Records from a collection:
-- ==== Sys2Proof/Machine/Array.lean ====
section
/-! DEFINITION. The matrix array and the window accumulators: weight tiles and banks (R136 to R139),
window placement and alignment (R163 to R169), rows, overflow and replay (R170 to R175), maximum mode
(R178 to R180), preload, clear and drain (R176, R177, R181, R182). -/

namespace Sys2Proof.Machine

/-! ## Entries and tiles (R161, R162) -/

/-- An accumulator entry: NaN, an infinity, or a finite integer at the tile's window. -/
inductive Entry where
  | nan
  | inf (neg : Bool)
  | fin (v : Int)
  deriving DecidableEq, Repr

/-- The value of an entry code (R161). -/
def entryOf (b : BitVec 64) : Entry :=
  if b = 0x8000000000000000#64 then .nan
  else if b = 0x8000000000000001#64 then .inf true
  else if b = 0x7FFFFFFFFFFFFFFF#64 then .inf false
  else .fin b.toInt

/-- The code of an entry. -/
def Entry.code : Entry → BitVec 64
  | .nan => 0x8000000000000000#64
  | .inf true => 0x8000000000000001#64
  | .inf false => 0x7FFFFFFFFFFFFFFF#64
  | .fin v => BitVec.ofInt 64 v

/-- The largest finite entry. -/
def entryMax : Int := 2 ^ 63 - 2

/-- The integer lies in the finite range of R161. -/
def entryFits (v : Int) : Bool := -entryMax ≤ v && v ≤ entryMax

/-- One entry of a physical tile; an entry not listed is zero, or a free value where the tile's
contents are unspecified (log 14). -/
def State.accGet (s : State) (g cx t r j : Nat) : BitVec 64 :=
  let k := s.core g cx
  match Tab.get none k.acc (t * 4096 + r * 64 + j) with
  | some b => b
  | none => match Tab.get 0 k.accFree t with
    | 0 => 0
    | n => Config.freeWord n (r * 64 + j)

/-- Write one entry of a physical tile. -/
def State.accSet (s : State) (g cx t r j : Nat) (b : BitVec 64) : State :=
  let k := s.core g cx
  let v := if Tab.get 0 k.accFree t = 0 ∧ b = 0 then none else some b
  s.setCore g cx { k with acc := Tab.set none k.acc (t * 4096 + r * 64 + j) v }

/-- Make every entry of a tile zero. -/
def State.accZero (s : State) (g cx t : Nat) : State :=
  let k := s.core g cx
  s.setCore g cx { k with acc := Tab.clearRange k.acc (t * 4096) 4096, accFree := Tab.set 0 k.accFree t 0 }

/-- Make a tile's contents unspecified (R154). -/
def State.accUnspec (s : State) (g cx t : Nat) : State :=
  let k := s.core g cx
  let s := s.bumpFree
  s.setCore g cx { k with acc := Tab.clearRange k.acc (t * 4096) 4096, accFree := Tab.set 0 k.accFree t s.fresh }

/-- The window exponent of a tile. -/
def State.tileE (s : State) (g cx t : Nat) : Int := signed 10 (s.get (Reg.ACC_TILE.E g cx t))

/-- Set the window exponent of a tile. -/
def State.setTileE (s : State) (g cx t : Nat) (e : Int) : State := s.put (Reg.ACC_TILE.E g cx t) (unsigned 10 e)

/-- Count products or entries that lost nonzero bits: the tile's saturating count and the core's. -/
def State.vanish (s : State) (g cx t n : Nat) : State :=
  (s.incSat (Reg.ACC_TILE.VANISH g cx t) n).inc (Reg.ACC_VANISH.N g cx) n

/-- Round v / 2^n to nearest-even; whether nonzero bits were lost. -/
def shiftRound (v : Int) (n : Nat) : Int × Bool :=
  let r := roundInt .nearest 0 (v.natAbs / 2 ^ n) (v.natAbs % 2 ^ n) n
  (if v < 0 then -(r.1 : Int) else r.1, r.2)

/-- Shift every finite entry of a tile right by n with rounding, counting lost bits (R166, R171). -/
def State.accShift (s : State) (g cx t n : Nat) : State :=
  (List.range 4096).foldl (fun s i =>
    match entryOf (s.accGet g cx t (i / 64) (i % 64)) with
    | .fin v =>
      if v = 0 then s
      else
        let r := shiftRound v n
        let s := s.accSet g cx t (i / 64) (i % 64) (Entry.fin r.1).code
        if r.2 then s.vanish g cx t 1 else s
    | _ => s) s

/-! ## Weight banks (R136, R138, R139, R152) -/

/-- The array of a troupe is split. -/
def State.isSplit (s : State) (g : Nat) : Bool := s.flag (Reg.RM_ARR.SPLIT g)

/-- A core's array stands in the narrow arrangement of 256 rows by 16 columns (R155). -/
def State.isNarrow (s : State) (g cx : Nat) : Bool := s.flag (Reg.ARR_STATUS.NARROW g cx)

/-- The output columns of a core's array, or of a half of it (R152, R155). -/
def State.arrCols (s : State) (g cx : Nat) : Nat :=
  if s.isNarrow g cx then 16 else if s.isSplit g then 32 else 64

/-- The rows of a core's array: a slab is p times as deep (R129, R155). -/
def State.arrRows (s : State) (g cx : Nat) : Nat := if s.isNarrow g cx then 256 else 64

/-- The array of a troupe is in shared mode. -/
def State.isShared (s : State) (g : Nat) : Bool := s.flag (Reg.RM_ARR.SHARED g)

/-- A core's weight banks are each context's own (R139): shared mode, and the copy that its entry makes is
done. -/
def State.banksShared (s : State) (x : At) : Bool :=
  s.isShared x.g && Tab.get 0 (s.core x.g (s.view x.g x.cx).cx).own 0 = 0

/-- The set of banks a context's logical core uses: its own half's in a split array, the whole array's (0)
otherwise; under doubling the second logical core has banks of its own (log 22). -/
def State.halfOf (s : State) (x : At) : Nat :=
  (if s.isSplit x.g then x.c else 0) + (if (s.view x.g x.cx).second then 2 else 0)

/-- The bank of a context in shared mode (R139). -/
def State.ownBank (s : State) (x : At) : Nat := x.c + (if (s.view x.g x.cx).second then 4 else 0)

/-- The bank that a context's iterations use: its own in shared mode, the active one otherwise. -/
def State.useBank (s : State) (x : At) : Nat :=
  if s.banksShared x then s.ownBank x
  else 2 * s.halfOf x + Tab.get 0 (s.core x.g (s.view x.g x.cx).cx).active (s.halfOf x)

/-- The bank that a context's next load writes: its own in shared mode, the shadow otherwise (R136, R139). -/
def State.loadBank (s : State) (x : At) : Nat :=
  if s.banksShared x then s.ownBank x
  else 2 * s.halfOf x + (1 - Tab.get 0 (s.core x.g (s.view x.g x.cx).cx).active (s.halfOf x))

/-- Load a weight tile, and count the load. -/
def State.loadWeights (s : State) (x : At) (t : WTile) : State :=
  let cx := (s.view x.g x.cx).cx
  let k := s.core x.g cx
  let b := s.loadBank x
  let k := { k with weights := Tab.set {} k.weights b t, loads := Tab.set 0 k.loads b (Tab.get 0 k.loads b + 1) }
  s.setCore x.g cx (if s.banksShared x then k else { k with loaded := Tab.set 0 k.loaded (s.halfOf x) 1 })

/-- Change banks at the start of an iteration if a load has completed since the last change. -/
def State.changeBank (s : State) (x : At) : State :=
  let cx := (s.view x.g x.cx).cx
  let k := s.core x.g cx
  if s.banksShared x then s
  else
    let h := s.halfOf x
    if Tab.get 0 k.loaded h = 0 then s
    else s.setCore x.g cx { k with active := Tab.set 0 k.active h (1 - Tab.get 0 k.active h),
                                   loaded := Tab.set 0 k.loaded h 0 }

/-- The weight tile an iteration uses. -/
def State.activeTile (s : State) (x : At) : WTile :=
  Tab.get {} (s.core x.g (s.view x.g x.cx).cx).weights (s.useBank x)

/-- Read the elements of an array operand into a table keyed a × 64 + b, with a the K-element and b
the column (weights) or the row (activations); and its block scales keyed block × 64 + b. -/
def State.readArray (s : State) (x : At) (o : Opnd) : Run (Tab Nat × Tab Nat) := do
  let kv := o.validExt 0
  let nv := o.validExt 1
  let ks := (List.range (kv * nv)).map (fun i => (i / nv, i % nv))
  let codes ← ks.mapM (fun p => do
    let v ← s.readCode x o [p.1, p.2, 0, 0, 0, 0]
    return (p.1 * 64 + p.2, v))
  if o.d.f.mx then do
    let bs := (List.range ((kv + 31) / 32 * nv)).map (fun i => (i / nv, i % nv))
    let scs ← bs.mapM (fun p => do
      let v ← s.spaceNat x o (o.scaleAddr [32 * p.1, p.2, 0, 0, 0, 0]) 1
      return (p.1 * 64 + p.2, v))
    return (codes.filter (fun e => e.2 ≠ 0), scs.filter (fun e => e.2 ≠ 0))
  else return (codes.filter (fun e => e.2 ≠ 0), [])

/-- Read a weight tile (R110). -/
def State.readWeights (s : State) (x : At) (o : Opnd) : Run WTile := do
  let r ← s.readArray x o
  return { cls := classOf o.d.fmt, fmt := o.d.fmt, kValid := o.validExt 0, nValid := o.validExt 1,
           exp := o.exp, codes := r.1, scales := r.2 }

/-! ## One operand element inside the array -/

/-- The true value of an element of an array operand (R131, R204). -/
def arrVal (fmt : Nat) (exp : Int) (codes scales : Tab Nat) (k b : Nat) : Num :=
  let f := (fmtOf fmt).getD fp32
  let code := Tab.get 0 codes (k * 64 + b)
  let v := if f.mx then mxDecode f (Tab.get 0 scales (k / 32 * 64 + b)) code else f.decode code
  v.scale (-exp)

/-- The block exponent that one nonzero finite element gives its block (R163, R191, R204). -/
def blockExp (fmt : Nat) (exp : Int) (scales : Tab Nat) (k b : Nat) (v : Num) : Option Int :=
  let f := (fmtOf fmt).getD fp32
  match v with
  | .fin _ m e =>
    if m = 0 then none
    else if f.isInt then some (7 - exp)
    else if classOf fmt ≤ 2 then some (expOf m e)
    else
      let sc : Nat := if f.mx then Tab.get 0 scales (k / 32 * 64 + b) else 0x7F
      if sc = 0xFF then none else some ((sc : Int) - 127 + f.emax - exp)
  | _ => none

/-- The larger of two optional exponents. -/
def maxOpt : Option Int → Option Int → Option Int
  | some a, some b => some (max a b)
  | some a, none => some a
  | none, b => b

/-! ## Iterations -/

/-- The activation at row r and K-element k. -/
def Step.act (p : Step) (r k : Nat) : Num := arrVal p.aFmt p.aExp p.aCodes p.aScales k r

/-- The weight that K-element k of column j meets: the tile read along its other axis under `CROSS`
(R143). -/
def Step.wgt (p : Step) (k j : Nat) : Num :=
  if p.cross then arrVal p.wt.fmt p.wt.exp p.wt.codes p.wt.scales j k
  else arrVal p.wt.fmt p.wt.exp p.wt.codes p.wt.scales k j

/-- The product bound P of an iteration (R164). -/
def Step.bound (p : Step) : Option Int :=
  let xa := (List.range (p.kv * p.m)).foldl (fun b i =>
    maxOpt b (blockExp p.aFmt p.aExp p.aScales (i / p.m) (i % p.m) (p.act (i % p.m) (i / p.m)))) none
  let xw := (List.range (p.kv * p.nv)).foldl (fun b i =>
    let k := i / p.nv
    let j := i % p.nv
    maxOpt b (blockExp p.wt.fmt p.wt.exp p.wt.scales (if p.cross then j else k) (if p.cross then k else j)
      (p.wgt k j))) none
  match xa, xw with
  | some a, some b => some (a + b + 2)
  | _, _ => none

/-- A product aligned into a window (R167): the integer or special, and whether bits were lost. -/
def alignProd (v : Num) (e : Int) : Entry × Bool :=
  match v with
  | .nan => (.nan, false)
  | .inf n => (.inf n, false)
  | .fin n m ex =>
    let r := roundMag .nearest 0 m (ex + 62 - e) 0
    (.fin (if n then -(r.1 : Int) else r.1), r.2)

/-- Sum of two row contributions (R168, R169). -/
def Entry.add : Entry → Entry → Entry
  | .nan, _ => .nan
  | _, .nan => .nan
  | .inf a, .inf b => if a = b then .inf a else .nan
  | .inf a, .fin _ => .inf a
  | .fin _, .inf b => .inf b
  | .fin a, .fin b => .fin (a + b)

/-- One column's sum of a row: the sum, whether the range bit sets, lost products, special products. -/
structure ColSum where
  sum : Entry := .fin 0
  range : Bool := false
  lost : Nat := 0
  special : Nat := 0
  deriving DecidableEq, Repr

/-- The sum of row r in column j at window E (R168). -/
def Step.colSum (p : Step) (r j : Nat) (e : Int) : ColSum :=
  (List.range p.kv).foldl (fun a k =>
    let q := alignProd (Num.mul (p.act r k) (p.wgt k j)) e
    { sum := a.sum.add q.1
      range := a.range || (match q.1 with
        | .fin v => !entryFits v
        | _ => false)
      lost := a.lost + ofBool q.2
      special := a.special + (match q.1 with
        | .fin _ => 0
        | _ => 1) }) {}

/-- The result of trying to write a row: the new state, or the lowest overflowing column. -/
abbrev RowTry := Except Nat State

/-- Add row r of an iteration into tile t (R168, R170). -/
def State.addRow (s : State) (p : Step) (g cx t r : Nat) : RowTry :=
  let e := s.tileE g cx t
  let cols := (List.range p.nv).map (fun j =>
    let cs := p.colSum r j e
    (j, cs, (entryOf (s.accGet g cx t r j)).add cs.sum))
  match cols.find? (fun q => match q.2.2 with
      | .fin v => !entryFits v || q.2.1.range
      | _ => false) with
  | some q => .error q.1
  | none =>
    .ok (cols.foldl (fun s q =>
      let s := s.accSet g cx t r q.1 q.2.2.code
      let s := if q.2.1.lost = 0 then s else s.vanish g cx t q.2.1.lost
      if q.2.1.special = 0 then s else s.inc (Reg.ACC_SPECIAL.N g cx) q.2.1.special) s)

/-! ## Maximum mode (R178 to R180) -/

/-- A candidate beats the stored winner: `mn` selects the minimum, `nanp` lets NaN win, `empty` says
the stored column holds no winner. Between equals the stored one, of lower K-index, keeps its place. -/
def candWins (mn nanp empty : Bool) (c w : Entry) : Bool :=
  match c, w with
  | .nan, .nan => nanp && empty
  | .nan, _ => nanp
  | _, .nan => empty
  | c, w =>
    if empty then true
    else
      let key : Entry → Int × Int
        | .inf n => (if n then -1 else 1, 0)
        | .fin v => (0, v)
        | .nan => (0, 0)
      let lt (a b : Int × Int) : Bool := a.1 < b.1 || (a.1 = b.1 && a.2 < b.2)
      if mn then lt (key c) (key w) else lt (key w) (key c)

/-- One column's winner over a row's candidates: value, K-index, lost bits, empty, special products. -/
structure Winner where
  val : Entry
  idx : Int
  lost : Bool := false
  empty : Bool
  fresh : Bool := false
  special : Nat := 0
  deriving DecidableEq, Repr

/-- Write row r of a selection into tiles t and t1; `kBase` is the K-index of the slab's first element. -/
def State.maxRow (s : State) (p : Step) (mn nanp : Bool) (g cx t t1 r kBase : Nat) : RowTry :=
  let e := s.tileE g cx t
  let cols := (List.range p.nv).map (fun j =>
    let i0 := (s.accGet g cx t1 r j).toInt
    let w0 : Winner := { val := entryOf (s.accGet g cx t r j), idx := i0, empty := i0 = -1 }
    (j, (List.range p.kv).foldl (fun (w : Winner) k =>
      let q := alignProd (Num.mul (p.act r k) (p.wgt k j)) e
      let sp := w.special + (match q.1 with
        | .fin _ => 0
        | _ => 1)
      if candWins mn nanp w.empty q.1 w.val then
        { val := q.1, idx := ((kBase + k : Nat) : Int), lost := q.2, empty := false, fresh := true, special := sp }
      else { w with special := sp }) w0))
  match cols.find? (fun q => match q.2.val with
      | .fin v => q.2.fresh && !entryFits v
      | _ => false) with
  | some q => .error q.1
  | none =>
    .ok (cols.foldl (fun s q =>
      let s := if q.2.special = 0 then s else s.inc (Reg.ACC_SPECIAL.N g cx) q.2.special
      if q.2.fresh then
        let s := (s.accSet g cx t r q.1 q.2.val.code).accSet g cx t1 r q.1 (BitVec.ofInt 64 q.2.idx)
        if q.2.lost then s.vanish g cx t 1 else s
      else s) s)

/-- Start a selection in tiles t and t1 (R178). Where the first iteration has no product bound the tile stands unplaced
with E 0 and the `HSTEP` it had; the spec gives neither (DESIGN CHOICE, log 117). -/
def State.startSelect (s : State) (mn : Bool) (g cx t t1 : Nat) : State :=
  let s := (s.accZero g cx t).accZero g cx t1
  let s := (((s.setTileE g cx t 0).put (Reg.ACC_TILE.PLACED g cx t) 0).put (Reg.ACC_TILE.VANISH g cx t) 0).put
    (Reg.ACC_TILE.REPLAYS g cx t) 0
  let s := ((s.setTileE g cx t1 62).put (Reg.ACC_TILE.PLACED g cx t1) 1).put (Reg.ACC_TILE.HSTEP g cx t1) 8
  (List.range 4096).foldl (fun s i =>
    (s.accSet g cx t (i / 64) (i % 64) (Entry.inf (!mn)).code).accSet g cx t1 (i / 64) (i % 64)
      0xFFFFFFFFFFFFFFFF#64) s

- Work order
Find the lines above that contain the word "fresh" and collect them.

- Result
  s.setCore g cx { k with acc := Tab.clearRange k.acc (t * 4096) 4096, accFree := Tab.set 0 k.accFree t s.fresh }
  fresh : Bool := false
        { val := q.1, idx := ((kBase + k : Nat) : Int), lost := q.2, empty := false, fresh := true, special := sp }
      | .fin v => q.2.fresh && !entryFits v
      if q.2.fresh then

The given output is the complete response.